Magnetic Resonance Relaxation Anisotropy: Physical Principles and Uses in Microstructure Imaging

Magnetic resonance imaging (MRI) provides an excellent means of studying tissue microstructure noninvasively since the microscopic tissue environment is imprinted on the MRI signal even at macroscopic voxel level. Mesoscopic variations in magnetic field, created by microstructure, influence the transverse relaxation time (T(2)) in an orientation-dependent fashion (T(2) is anisotropic). However, predicting the effects of microstructure upon MRI observables is challenging and requires theoretical insight. We provide a formalism for calculating the effects upon T(2) of tissue microstructure, using a model of cylindrical magnetic field perturbers. In a cohort of clinically healthy adults, we show that the angular information in spin-echo T(2) is consistent with this model.
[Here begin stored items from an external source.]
-- ==== Sys2Proof/Machine/Power.lean ====
section
/-! DEFINITION. Operating modes, shutdown and supply (chapter 12): mode commands, power-down and entry into BOOT, the
supply and control lands, temperature and commit duty, and the domains that the host switches. -/

namespace Sys2Proof.Machine

/-- Change the power state. -/
def modPwr (f : PwrSt → PwrSt) (s : State) : State := { s with pwr := f s.pwr }

/-! ### Power-down and entry into BOOT -/

/-- Objects kept in the boot flash, the eFuses or VBAT-backed memory (R558, R740). -/
def survivesBoot (k : Nat) : Bool :=
  [okey 0x6040 1, okey 0x6040 2, okey 0x6040 3, okey 0x6040 4, okey 0x6040 7, okey 0x6040 8, okey 0x2200 6].contains k

/-- Objects that Wick and PD0 keep in STANDBY, until the next entry into BOOT. -/
def survivesStandby (k : Nat) : Bool :=
  survivesBoot k || [okey 0x2000 3, okey 0x2000 4, okey 0x2000 5, okey 0x2000 6, okey 0x6050 3].contains k

/-- Keep some objects; the others take their Default (R557). -/
def keepObjects (p : Nat → Bool) (s : State) : Sparse Nat := s.obj.filter (fun x => p x.1)

/-- Every domain but PD0 switches off, in the reverse order of Table 12-7. Each closes its gate, and what its endpoints have accepted is
answered before it goes (R638, R724). -/
def closeDomains (s : State) : State :=
  [8, 12, 7, 11, 6, 10, 5, 9, 18, 17, 16, 15, 14, 13, 19, 4, 3, 2, 1].foldl (fun s d =>
    if domState s d = 0 then s else drainGate d 512 (setDomain d 0 2 s)) s

/-- Power down to OFF or STANDBY (mode m): what is neither in the boot flash, the user flash, the eFuses nor held from
VBAT is lost. -/
def powerDown (m : Nat) (s : State) : State :=
  { State.reset with
    pending := s.pending, out := s.out, free := s.free, moduleId := s.moduleId
    tap := if m = 0 then 0 else s.tap
    obj := keepObjects (if m = 0 then survivesBoot else survivesStandby) s
    boot := { dirs := s.boot.dirs, flash := s.boot.flash }
    keys := { s.keys with customer := none, wrapped := [], credWrapped := [] }
    tif := { flash := s.tif.flash }
    test := { copies := s.test.copies, progress := s.test.progress, saved := s.test.saved }
    clk := { xtbLost := s.clk.xtbLost }
    host := { met := s.host.met }
    pwr := {
      mode := m
      dom := if m = 0 then List.replicate 20 0 else 2 :: List.replicate 19 0
      gate := if m = 0 then List.replicate 20 2 else 0 :: List.replicate 19 2
      vinGood := s.pwr.vinGood, resetHigh := s.pwr.resetHigh, pfailLow := s.pwr.pfailLow
      offByCommand := s.pwr.offByCommand, pfailDown := s.pwr.pfailDown, tripped := s.pwr.tripped
      tripSensor := s.pwr.tripSensor, vbatGone := s.pwr.vbatGone } }

/-- Enter STANDBY. -/
def toStandby (s : State) : State := powerDown 1 (setMode 1 (closeDomains s))

/-- Enter BOOT from a powered-down state: PD0 to PD4 come on and every object takes its Default (R557, Table 12-7). -/
def enterBoot (s : State) : State :=
  let on : List Nat := [2, 2, 2, 2, 2] ++ List.replicate 15 0
  let open_ : List Nat := [0, 0, 0, 0, 0] ++ List.replicate 15 2
  let s := { s with obj := keepObjects survivesBoot s }
  setMode 2 (modPwr (fun p => { p with dom := on, gate := open_, pfailDown := false, tripped := false }) s)

/-- Whether STANDBY may be left for BOOT by something other than RESET_N. -/
def mayBoot (s : State) : Bool :=
  s.pwr.mode == 1 && s.pwr.resetHigh && s.pwr.vinGood && !s.pwr.tripped && !(s.pwr.pfailDown && s.pwr.pfailLow)

/-- Record LAST_OFF_CAUSE, where VBAT holds it; without VBAT the object reads 0 (R740). -/
def lastOff (cause : Nat) (s : State) : State := s.setO 0x2200 6 (if s.pwr.vbatGone then 0 else cause)

/-- Emergency power-down (R741, R752): `cause` of 2200h:06, `traceCause` of Table 14-4. -/
def emergency (cause traceCause : Nat) (s : State) : State :=
  let s := if inRun s then abortNow s else s
  let s := tracePowerDown traceCause (disarmNow s)
  let s := raise 0x2202 (pCycle s) (lastOff cause s)
  toStandby s

/-! ### Supply and control lands -/

/-- VIN_GOOD (Table 12-13, R727, R817, R829): the soft start ends. The straps are read, and BOOT follows when RESET_N is
high. -/
def execVinGood (straps : Nat) (resetHigh : Bool) (s : State) : Host.Outcome State Fault Refusal :=
  .next (if s.pwr.mode != 0 || s.pwr.offByCommand then s
  else
    let s := { s with moduleId := straps % 128 }
    let s := toStandby (modPwr (fun p => { p with
      vinGood := true, resetHigh, overvolted := false, pfailDown := false, tripped := false }) s)
    if resetHigh then enterBoot s else s)

/-- The converters stop for a supply outside its limits (Table 12-13, R830): OFF, within 1 µs and with nothing drained. -/
def supplyStop (cause : Nat) (s : State) : State :=
  let s := if s.pwr.mode = 0 then s else powerDown 0 (setMode 0 (lastOff cause s))
  modPwr (fun p => { p with vinGood := false }) s

/-- VIN_UNDERVOLTAGE. -/
def execVinUndervoltage (s : State) : Host.Outcome State Fault Refusal :=
  .next (modPwr (fun p => { p with offByCommand := false, overvolted := false }) (supplyStop 2 s))

/-- VIN_OVERVOLTAGE. -/
def execVinOvervoltage (s : State) : Host.Outcome State Fault Refusal :=
  .next (modPwr (fun p => { p with overvolted := true }) (supplyStop 3 s))

/-- RESET_N_LOW (R730): the module stops at once. -/
def execResetNLow (s : State) : Host.Outcome State Fault Refusal :=
  .next (
    let s := modPwr (fun p => { p with resetHigh := false }) s
    if s.pwr.mode < 2 then s
    else toStandby (lastOff 6 (tracePowerDown 3 s)))

/-- RESET_N_RISE (Table 12-10, R743, R752): a rising edge leads from STANDBY into BOOT. -/
def execResetNRise (s : State) : Host.Outcome State Fault Refusal :=
  .next (
    if s.pwr.resetHigh then s
    else
      let s := modPwr (fun p => { p with resetHigh := true }) s
      if s.pwr.mode == 1 && !(s.pwr.pfailDown && s.pwr.pfailLow) then enterBoot s else s)

/-- PFAIL (R741): PFAIL_N falls, in any mode but OFF (Table 12-10). -/
def execPfail (s : State) : Host.Outcome State Fault Refusal :=
  .next (
    if s.pwr.pfailLow then s
    else
      let s := modPwr (fun p => { p with pfailLow := true }) s
      if s.pwr.mode = 0 then s
      else emergency 4 2 (modPwr (fun p => { p with pfailDown := true }) s))

/-- PFAIL_N_HIGH (R743): PFAIL_N has been high for 10 ms. -/
def execPfailNHigh (s : State) : Host.Outcome State Fault Refusal :=
  .next (
    let s := modPwr (fun p => { p with pfailLow := false }) s
    if s.pwr.pfailDown && mayBoot s then enterBoot s else s)

/-- STANDBY_WAKE (R728): Wick has counted 2000h:05 seconds. -/
def execStandbyWake (s : State) : Host.Outcome State Fault Refusal :=
  .next (if s.o 0x2000 5 != 0 && mayBoot s then enterBoot s else s)

/-! ### Temperature, duty and the power limit (R744-R752) -/

/-- The trip of R752. -/
def tripNow (s : State) : State :=
  let sensor := s.o 0x2400 2
  emergency 5 4 (modPwr (fun p => { p with tripped := true, tripSensor := some sensor }) s)

/-- R756: a sensor whose reference failed in the last test takes no part in Tj: a reading that it would make the highest is not taken. -/
def usedSample (p : PowerSample) (s : State) : PowerSample :=
  if s.test.booted.sensors.contains (p.sensor % 64) then { p with tj := toSigned 32 (s.o 0x2400 1), sensor := s.o 0x2400 2 } else p

/-- Take a measurement (R746): its objects, what a VBAT of 0 V loses (R740), and the halt of R750 when Tj reaches 105 °C. -/
def sampleIn (p : PowerSample) (s : State) : State :=
  let s := (s.setO 0x2400 1 (ofSigned 32 p.tj)).setO 0x2400 2 (p.sensor % 64)
  let s := s.setO 0x2400 9 (ofSigned 32 (max (toSigned 32 (s.o 0x2400 9)) p.tj))
  let s := (s.setO 0x2200 1 (p.vin % 2 ^ 32)).setO 0x2200 2 (p.vbat % 2 ^ 16)
  let s := (s.setO 0x2200 3 (p.power % 2 ^ 32)).maxO 0x2200 9 p.power
  let hot := decide (105000 ≤ p.tj)
  let rises := hot && !s.pwr.haltLevel
  let s := modPwr (fun q => { q with haltLevel := hot, vbatGone := p.vbat % 2 ^ 16 == 0 }) s
  let s := if s.pwr.vbatGone then s.setO 0x2200 6 0 else s
  if rises then raise 0x2402 (pU32 (s.o 0x2400 1) ++ pU8 (s.o 0x2400 2) ++ pCycle s) (postStop 6 s) else s

/-- Set the commit duty, with the cause of a fall; 2401h when it leaves or returns to 16. -/
def setDuty (d cause : Nat) (s : State) : State :=
  let old := s.o 0x2400 6
  if d = old then s
  else
    let s := (s.setO 0x2400 6 d).setO 0x2400 7 (if d = 16 then 0 else if d < old then cause else s.o 0x2400 7)
    if d = 16 || old = 16 then raise 0x2401 (pU8 d ++ pU8 (s.o 0x2400 7) ++ pU32 (s.o 0x2400 1)) s else s

/-- DUTY_ADJUST (R747): the adjustment of each ms, with its measurement. -/
def execDutyAdjust (p : PowerSample) (s : State) : Host.Outcome State Fault Refusal :=
  .next (
    if s.pwr.mode < 2 then s
    else
      let p := usedSample p s
      let s := sampleIn p s
      let uj := s.pwr.microJoules + p.power
      let s := modPwr (fun q => { q with microJoules := uj % 1000 }) (s.incO 0x2200 8 (uj / 1000))
      let thr : Int := toSigned 32 (s.o 0x2400 3)
      let lim := s.o 0x2200 4
      let temp := decide (thr ≤ p.tj)
      let pow := decide (lim < p.power)
      let cool := decide (p.tj < thr - 2000) && decide (100 * p.power ≤ 95 * lim)
      let coolFor := if cool then min 11 (s.pwr.coolFor + 1) else 0
      let wait := s.pwr.riseWait - 1
      let d := s.o 0x2400 6
      let s := modPwr (fun q => { q with coolFor, riseWait := wait }) s
      if temp || pow then setDuty (max 2 (d - 1)) (temp.toNat + 2 * pow.toNat) s
      else if d < 16 && coolFor = 11 && wait = 0 then setDuty (d + 1) 0 (modPwr (fun q => { q with riseWait := 10 }) s)
      else s)

/-- THERMAL_HALT (R750): a sample at which Tj may reach 105 °C. -/
def execThermalHalt (p : PowerSample) (s : State) : Host.Outcome State Fault Refusal :=
  .next (if s.pwr.mode < 2 then s else sampleIn (usedSample p s) s)

/-- THERMAL_TRIP (R752): Tj reaches 110 °C. -/
def execThermalTrip (s : State) : Host.Outcome State Fault Refusal :=
  .next (if s.pwr.mode = 0 then s else tripNow s)

/-- The power limit for g working phases, in mW (R744). -/
def powerLimit (g : Nat) : Nat := 250000 * g / 48

/-- POWER_LIMIT_CHANGED (R744): `phases` phases still work. -/
def execPowerLimitChanged (phases : Nat) (s : State) : Host.Outcome State Fault Refusal :=
  .next (
    if s.pwr.mode < 2 || s.o 0x2200 5 ≤ phases then s
    else
      let s := (s.setO 0x2200 5 phases).setO 0x2200 4 (powerLimit phases)
      raise 0x2203 (pU8 phases ++ pU32 (powerLimit phases)) s)

/-! ### Domains by host command (R725) -/

/-- Whether the mode has domain d on (Table 12-8), for the domains that the host may switch; in BOOT from boot steps 5 and 6. -/
def modeWants (s : State) (d : Nat) : Bool :=
  if s.pwr.mode = 2 then s.boot.released
  else if d < 17 then decide (3 ≤ s.pwr.mode)
  else decide (3 ≤ s.pwr.mode ∧ s.pwr.mode ≤ 7) || s.pwr.mode == 9

/-- Whether the condition of R725 holds for a domain. -/
def domainFree (s : State) (d : Nat) : Bool :=
  if d < 17 then (List.range 32).all (fun u => s.mem.layout.getD (32 * (d - 13) + u) 0 == 0)
  else (List.range 4).all (fun i => !((s.port (4 * (d - 17) + i)).enabled))

/-- The ports of a domain. -/
def domainPorts (d : Nat) : List Nat := (List.range 8).filter (fun p => portDomain p == d)

/-- Handler of a write to 2300h+d:02. -/
def domainWrite (d n : Nat) (s : State) : Status × State :=
  if 2 ≤ n || d < 13 || 18 < d then (.badValue, s)
  else if !(domainFree s d) then (.busy, s)
  else
    let s := s.setO (0x2300 + d) 2 n
    if n = 1 then
      let s := modPwr (fun p => { p with hostOff := nsAdd d p.hostOff }) s
      let s := (domainPorts d).foldl (fun s p => portOff p s) s
      (.ok, setDomain d 0 2 s)
    else
      let s := modPwr (fun p => { p with hostOff := p.hostOff.filter (fun k => k != d) }) s
      let s := if modeWants s d then wakeDomain d s else s
      (.ok, (domainPorts d).foldl (fun s p => startTraining p s) s)

/-- DOMAIN_REQUEST: 2300h+d:02. -/
def execDomainRequest (r : Req) (d : Nat) (v : WVal) (s : State) : Host.Outcome State Fault Refusal :=
  onObject r d 20 0x2300 2 (serveWrite r (0x2300 + d) 2 v (fun _ s => domainWrite d (natBE v.data) s)) s

/-! ### Mode commands (Table 12-9, R726) -/

/-- Whether a boot has failed and the module is still in BOOT. -/
def bootStuck (s : State) : Bool := s.pwr.mode == 2 && s.o 0x6000 1 == 6

/-- Answer to a mode command in the present mode and run state; none where it is accepted. -/
def modeRefusal (c : Nat) (s : State) : Option Status :=
  let m := s.pwr.mode
  let st := s.run.state
  let halted := m == 5 && (st == .stopped || st == .faulted)
  let ok : Bool := match c with
    | 1 => m == 3
    | 2 => m == 3 && (st == .noDesign || st == .parked)
    | 3 => m == 8 || m == 11 || halted || (m == 3 && st == .parked)
    | 4 => (m == 3 && st == .noDesign) || bootStuck s
    | 5 => m == 3 || halted || m == 8 || m == 11
    | 6 => m == 3 || halted || m == 8 || m == 11 || bootStuck s
    | _ => false
  if inRun s then some .busy else if ok then none else some .badValue

/-- R732: unload the design. With no image applied the guard lead is 1 and no port is enabled for exchange (R124, R247), and an
image being applied is given up (R543); a pending swap stays pending (R54). -/
def unload (s : State) : State :=
  let all (_ : Nat) : Bool := true
  let s := withdrawAll 10 (disarmNow s)
  let s := wipeContents all all all all (clearSweep s)
  let s := { s with
    lanes := { s.lanes with dictActive := [], dictSealed := [], deposits := [] }
    ex := { s.ex with active := [], sealed := [] }
    rew := { s.rew with parkRestore := false }
    img := { s.img with held := [], full := false, portMask := 0, applying := none, tierIm := [], tierDict := [], tierEx := [] }
    run := { s.run with phase := .idle } }
  let s := (List.range 8).foldl (fun s p => evalPort p (modPort p (fun q => { q with enabled := false }) s)) s
  let s := identityChanged (((s.setO 0x3420 1 1).setO 0x3830 4 0).setO 0x6200 6 0)
  setRunState .noDesign (targetOff (s.setO 0x6100 5 0))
We show that T(2) in brain white matter of nondemented volunteers follows a U-shaped trajectory with age, passing its minimum at an age of ∼30 but that this depends on the particular white matter tract. The anisotropy of T(2) also interacts with age and declines with increasing age. Late-myelinating white matter is more susceptible to age-related change than early-myelinating white matter, consistent with the retrogenesis hypothesis. T(2) mapping may therefore be incorporated into microstructural imaging.